-- ==== Sys2Proof/Machine/Host.lean ====
section
/-! DEFINITION. The host interface: the Registrar's filter, the register pages, the launch window, power (R338, R408, R409, R422 to
R429). -/

namespace Sys2Proof.Machine

-- ## The filter (R408, R409, R423)

/-- The world a host access counts as written by (R408): w for a trusted access of TDI w, else 0. -/
def State.hostWorld (s : State) (tdi : Nat) : Nat := if tdi ≠ 0 ∧ s.tdi tdi = .run then tdi else 0

/-- An access completes with Unsupported Request, and is logged with its BAR offset and requester (R429; log 30). -/
def State.unsup (s : State) (off tdi : Nat) : State :=
  { s.logW 0x21 (s.hostWorld tdi) (BitVec.ofNat 64 off) (Config.freeWord tdi) with unsupported := s.unsupported + 1 }

/-- Is offset `q` of a control page a register (R424)? Supervisor slots are those of the dies there are. -/
def State.ctlReg (s : State) (q : Nat) : Bool :=
  decide (q = 0 ∨ q = 8) || (decide (0x100 ≤ q) && decide (q < 0x100 + 256 * s.nDies)) || (decide (0x800 ≤ q) && decide (q < 0x800 + 512 * s.nDies))

/-- The TDI whose write-watch bitmap holds a register (R409). -/
def State.watcher (s : State) (off : Nat) : Option Nat :=
  ((List.range 64).drop 1).find? fun w =>
    decide (s.tdi w ≠ .unlocked) && (match NMap.get? s.watch w with
      | some regs => regs.contains off || (decide (pageOf off = some w) && s.ctlReg (off - pageBase w))
      | none => false)

/-- A write that TDI `w`'s bitmap records (R407, R409): ERROR, and the world is torn down. -/
def State.watchHit (s : State) (w off : Nat) : State :=
  let s1 := s.logW 0x25 w (BitVec.ofNat 64 off) (BitVec.ofNat 64 w)
  let s2 := if s1.tdi w = .error then s1 else { s1.setTdi w .error with regq := s1.regq ++ [.kwipe w] }
  { s2 with unsupported := s2.unsupported + 1 }

-- ## Control pages (R424)

/-- A marker at the tail of a channel's queue: the commands behind it translate anew (R245). -/
def Channel.mark (ch : Channel) (w page : Nat) : Channel :=
  { ch with queue := ch.queue ++ [{ id := 0, core := 0, ctx := 0, gen := 0, launch := 0, world := w, x := false, src := [], dst := [],
                                    marker := some (w, page) }] }

/-- The commands of a channel take the mapping that they still lack, and a marker comes behind them (R245). -/
def State.markChan (s : State) (cl n w page : Nat) : State :=
  s.modChan cl n fun h => ({ h with queue := h.queue.map s.remapped, run := h.run.map s.remapped } : Channel).mark w page

/-- HINV (R245, R313, R424): on the dies of the mask, every translation of the world that was formed through a host-level page which
holds IPA page `page` is invalidated, and every channel's queue takes a marker. -/
def State.hinv (s : State) (w page mask : Nat) : State :=
  ((List.range s.nDies).filter fun d => mask.testBit d).foldl (fun t d =>
    let p := fun (e : TlbEntry) => decide (e.world = w) && e.formedBy (65536 * page)
    (List.range 64).foldl (fun t i => (List.range 4).foldl (fun t n =>
      t.markChan (64 * d + i) n w (2 ^ 48 + page)) t) (t.invalidate d p)) s

/-- A PREEMPT write (R424): a context that holds the issue slots and has a save area leaves them at the next bundle boundary. -/
def State.hostPreempt (s : State) (c x : Nat) : State :=
  if (s.core c).run = some x ∧ (s.ctx c x).save.isSome then s.modCore c fun k => { k with hostPre := some x }
  else s.logAt 0x26 c x (s.worldOf c x) (BitVec.ofNat 64 c) (BitVec.ofNat 64 x)

/-- The core and context of supervisor slot `k` of die `d` (R424). -/
def svPlace (d k : Nat) : Nat × Nat := (256 * d + 4 * (62 + k / 8), k % 8)

/-- A slot is retired, its pass revoked (R362, R364). -/
def State.svRetire (s : State) (c x : Nat) (killed : Bool) : State :=
  if (s.ctx c x).st = .free then s else (s.revoke c x).retire c x killed false

/-- SVSTART word 1 (R424), written through world `w`'s page, by requester `tdi` at offset `off`. -/
def State.svGo (s : State) (w d k off tdi v : Nat) : State :=
  let ns := bits v 21 16
  let nv := bits v 27 22
  let r := bits v 37 32
  let n := bits v 42 40
  let sv := NMap.getD s.sv (w * 64 + 16 * d + k) {}
  let (c, x) := svPlace d k
  if !v.testBit 0 then s.svRetire c x true
  else if 48 < ns ∨ 48 < nv ∨ 47 < r ∨ 4 < n ∨ (0 < n ∧ ns < r + n) then s.unsup off tdi
  else
    let args := (List.range n).map fun i => NMap.getD sv.args i 0
    (s.svRetire c x false).start c x (slotCtx (bits sv.entry.toNat 56 4 * 16) ns nv r args 0 0 w 0)

/-- A write to offset `q` of world `w`'s control page, past the filter (R423, R424). -/
def State.ctlWrite (s : State) (w q off tdi v : Nat) : State :=
  let foreign := fun (d k : Nat) =>
    let (c, x) := svPlace d k
    decide ((s.ctx c x).st ≠ .free) && decide ((s.ctx c x).world ≠ w)
  if q = 0 then (if bits v 57 52 ≠ w then s.unsup off tdi else s.hinv w (bits v 51 16) (bits v 61 58))
  else if q = 8 then
    let c := bits v 9 0
    let x := bits v 12 10
    if s.worldOf c x ≠ w then s.unsup off tdi else s.hostPreempt c x
  else if 0x100 ≤ q ∧ q < 0x500 then
    let i := (q - 0x100) / 16
    if s.nDies ≤ i / 16 then s
    else if foreign (i / 16) (i % 16) then s.unsup off tdi
    else if q / 8 % 2 = 1 then s.svGo w (i / 16) (i % 16) off tdi v
    else { s with sv := NMap.set s.sv (w * 64 + i) { NMap.getD s.sv (w * 64 + i) {} with entry := BitVec.ofNat 64 (bits v 56 4 * 16) } }
  else if 0x800 ≤ q then
    let i := (q - 0x800) / 32
    if s.nDies ≤ i / 16 then s
    else if foreign (i / 16) (i % 16) then s.unsup off tdi
    else
      let e := NMap.getD s.sv (w * 64 + i) {}
      { s with sv := NMap.set s.sv (w * 64 + i) { e with args := NMap.set e.args (q / 8 % 4) (BitVec.ofNat 64 v) } }
  else s

-- ## Tables (R373, R375, R423, R425)

/-- A write to a job entry's word 0, by world `me` (R373, R425). With V = 0 the entry frees and its counts are discarded (R372), and the
fields read as written (R5; log 38): it leaves no entry that could conflict with another. -/
def State.jobWrite (s : State) (me i off tdi v : Nat) : State :=
  let old := NMap.get? s.jobs i
  let e : Job := { job := bits v 15 0, wtag := bits v 21 16, def_ := v.testBit 22, v := v.testBit 23 }
  let oldW := match old with | some o => o.wtag | none => bits (NMap.getD s.cleared i 0) 21 16
  let others := s.jobs.filter fun p => decide (p.1 ≠ i)
  let clash := others.any fun p => decide (p.2.job = e.job) || (e.def_ && p.2.v && p.2.def_ && decide (p.2.wtag = e.wtag))
  if (oldW ≠ 0 ∧ oldW ≠ me) ∨ (e.wtag ≠ 0 ∧ e.wtag ≠ me) then s.unsup off tdi
  else if e.v && clash then s.unsup off tdi
  else if !e.v then
    let word := v % 2 ^ 23
    { s with jobs := NMap.erase s.jobs i, cleared := if word = 0 then NMap.erase s.cleared i else NMap.set s.cleared i word }
  else
    let new := match old with
      | some o => if o.job = e.job then { e with inj := o.inj, cons := o.cons, loss := o.loss } else e
      | none => e
    { s with jobs := NMap.set s.jobs i new, cleared := NMap.erase s.cleared i, goneJobs := s.goneJobs.filter fun j => decide (j ≠ e.job) }

/-- A write to a window entry, by world `me`. -/
def State.windowWrite (s : State) (me i off tdi v : Nat) : State :=
  let e : Window := { node := bits v 19 0, job := bits v 35 20, v := v.testBit 63 }
  let oldW := match NMap.get? s.windows i with | some o => s.jobWorld o.job | none => 0
  let newW := s.jobWorld e.job
  if (oldW ≠ 0 ∧ oldW ≠ me) ∨ (newW ≠ 0 ∧ newW ≠ me) then s.unsup off tdi
  else { s with windows := NMap.set s.windows i e }

/-- A write to a shared BAR0 register outside the control pages (R423 to R427). -/
def State.barWrite (s : State) (me off tdi v : Nat) : State :=
  if off = 8 then { s with node := bits v 19 0 }
  else if off = 0x1000 then { s with pcap := max 600 (min 2800 (bits v 11 0)) }
  else if off = 0x2008 then { s with evridx := v % 2 ^ 32 }
  else if 0x10000 ≤ off ∧ off < 0x12000 then
    (if off % 32 = 0 then s.jobWrite me ((off - 0x10000) / 32) off tdi v else s)
  else if 0x12000 ≤ off ∧ off < 0x12800 then s.windowWrite me ((off - 0x12000) / 8) off tdi v
  else s

/-- A write past the filter, by requester `tdi` (R408, R423). -/
def State.filtered (s : State) (tdi off v : Nat) : State :=
  let me := s.hostWorld tdi
  match pageOf off with
  | some w => if w ≠ 0 ∧ me ≠ w then s.unsup off tdi else s.ctlWrite w (off - pageBase w) off tdi v
  | none => s.barWrite me off tdi v

/-- A host write to the BAR0 register at `off` (R408, R409, R426). -/
def State.hostWrite (s : State) (tdi off : Nat) (val : Word) : State :=
  let o := off / 8 * 8
  if !s.ready then s
  else match s.watcher o with
    | some w => s.watchHit w o
    | none => s.filtered tdi o val.toNat

/-- HOST_REGISTER_WRITE (R408). -/
def execHostRegisterWrite (tdi off : Nat) (val : BitVec 64) (s : State) : Out3 := .next (s.hostWrite tdi off val)
/-- HINV (R424). -/
def execHinv (tdi page : Nat) (val : BitVec 64) (s : State) : Out3 := .next (s.hostWrite tdi (pageBase page) val)
/-- PREEMPT (R424). -/
def execPreempt (tdi page : Nat) (val : BitVec 64) (s : State) : Out3 := .next (s.hostWrite tdi (pageBase page + 8) val)
/-- SVSTART with GO = 1 (R424). -/
def execSvstartGo (tdi page die k : Nat) (val : BitVec 64) (s : State) : Out3 :=
  .next (s.hostWrite tdi (pageBase page + 0x108 + 16 * (16 * die + k)) (val ||| 1))
/-- SVSTART with GO = 0 (R424). -/
def execSvstartStop (tdi page die k : Nat) (s : State) : Out3 :=
  .next (s.hostWrite tdi (pageBase page + 0x108 + 16 * (16 * die + k)) 0)
/-- JOB_ENTRY_WRITE (R425). -/
def execJobEntryWrite (tdi index : Nat) (val : BitVec 64) (s : State) : Out3 := .next (s.hostWrite tdi (0x10000 + 32 * index) val)
/-- WINDOW_ENTRY_WRITE (R425). -/
def execWindowEntryWrite (tdi index : Nat) (val : BitVec 64) (s : State) : Out3 := .next (s.hostWrite tdi (0x12000 + 8 * index) val)
/-- PCAP_WRITE (R427). -/
def execPcapWrite (val : BitVec 64) (s : State) : Out3 := .next (s.hostWrite 0 0x1000 val)

/-- A word of the launch window as the host reads it (R338, R422): the record as last written, and CLAIM. -/
def State.launchRead (s : State) (off : Nat) : Word :=
  let p := s.slotAt (off / 256)
  let i := off / 8 % 32
  let v := p.rec_.getD i 0
  if !s.ready || decide (1024 ≤ off / 256) then 0
  else if i = 31 then BitVec.ofNat 64 (v.toNat / 2 * 2 + b2n p.claim 1) else v
/-- A word of configuration space (R422): the DOE capability's identifier at offset 0x200, PCIe's 0x2E; the rest is PCIe's own (log 39). -/
def State.configRead (off : Nat) : Word :=
  let v := Config.freeWord (2 ^ 44 + off)
  if off = 0x200 then BitVec.ofNat 64 (v.toNat / 2 ^ 16 * 2 ^ 16 + 0x2E) else v

/-- HOST_REGISTER_READ (R408, R422): address space 0 the register pages, 2 the launch window, any other configuration space. -/
def execHostRegisterRead (tdi : Nat) (adr : HostAddr) (s : State) : Out3 :=
  let o := adr.off / 8 * 8
  if adr.space = 2 then .next { s with lastRead := s.launchRead o }
  else if adr.space ≠ 0 then .next { s with lastRead := State.configRead o }
  else match pageOf o with
  | some w => .next (if s.ready && decide (w ≠ 0) && decide (s.hostWorld tdi ≠ w) then s.unsup o tdi else { s with lastRead := s.barRead o })
  | none => .next { s with lastRead := s.barRead o }

-- ## Register pages as a management context reaches them (R422)

/-- Bytes stored to the register pages from offset `a`, register by register, as by world 0. -/
def State.regWrite (s : State) (a : Nat) (data : List Byte) : State :=
  if !s.ready then s
  else (blocks 8 a data.length).foldl (fun t r =>
    let old := leBytes 8 (t.barRead (8 * r)).toNat
    let new := (List.range 8).map fun i => if a ≤ 8 * r + i ∧ 8 * r + i < a + data.length then data.getD (8 * r + i - a) 0 else old.getD i 0
    t.filtered 0 (8 * r) (leNat new)) s

-- ## The launch window (R338)

/-- LAUNCH_CLAIM (R337, R338). -/
def State.claimSlot (s : State) (tdi slot : Nat) : State :=
  let w := s.hostWorld tdi
  let p := s.slotAt slot
  if !s.ready || decide (1024 ≤ slot) then s
  else if p.claim then s.unsup (256 * slot + 0xF8) tdi
  else
    let r := lrFor ((List.range 32).map fun i => p.rec_.getD i 0) 0
    match s.lrBad r w with
    | none => s.pend slot r w none
    | some (rule, _) => s.rejectRec slot r w rule
def execLaunchClaim (tdi slot : Nat) (s : State) : Out3 := .next (s.claimSlot tdi slot)

/-- LAUNCH_WINDOW_WRITE (R338): eight bytes of a depth-0 slot; a write of CLAIM claims it. -/
def execLaunchWindowWrite (tdi slot off : Nat) (val : BitVec 64) (s : State) : Out3 :=
  let p := s.slotAt slot
  let i := off / 8
  if !s.ready || decide (1024 ≤ slot) || decide (32 ≤ i) then .next s
  else if p.claim then .next (s.unsup (256 * slot + off) tdi)
  else
    let r := (List.range 32).map fun j => if j = i then val else p.rec_.getD j 0
    let s1 := s.modSlot slot fun p => { p with rec_ := r }
    .next (if i = 31 ∧ val.getLsbD 0 = true then s1.claimSlot tdi slot else s1)

-- ## Power (R427, R428)

/-- POWER_WINDOW_END (R428): it decides one step of the clock at most, which `State.reclock` takes; a step that the clock took in the window
that ends is logged in the next one (R429); module power goes at 115 °C. -/
def execPowerWindowEnd (draw tj : Nat) (s : State) : Out3 :=
  let hot := decide (s.pcapNow < draw)
  let good := decide (draw + 100 ≤ s.pcapNow)
  let run := if good then s.okWindows + 1 else 0
  let down := hot || decide (105 ≤ tj)
  let up := !down && decide (10 ≤ run)
  let clk := if down then max 6 (s.clkNext - 1) else if up then min 12 (s.clkNext + 1) else s.clkNext
  let s0 := match s.stepped with | some (k, d) => s.log 0x30 (BitVec.ofNat 64 k) (BitVec.ofNat 64 d) | none => s
  let s1 := { s0 with draw := draw, tj := tj, okWindows := if down || up then 0 else run, throt := hot, pcapNow := s.pcap, stepped := none,
                      clkSteps := if clk = s.clkNext then s.clkSteps else s.clkSteps ++ [(clk, draw)] }
  .next (if 115 ≤ tj then { s1.log 0x31 (BitVec.ofNat 64 tj) s1.noData with power := false } else s1)

end Sys2Proof.Machine
end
----------------
§ **EXERCISE REQUIREMENTS**:
Report only how many lines above include "access".

§ **TASK ANSWER**:
2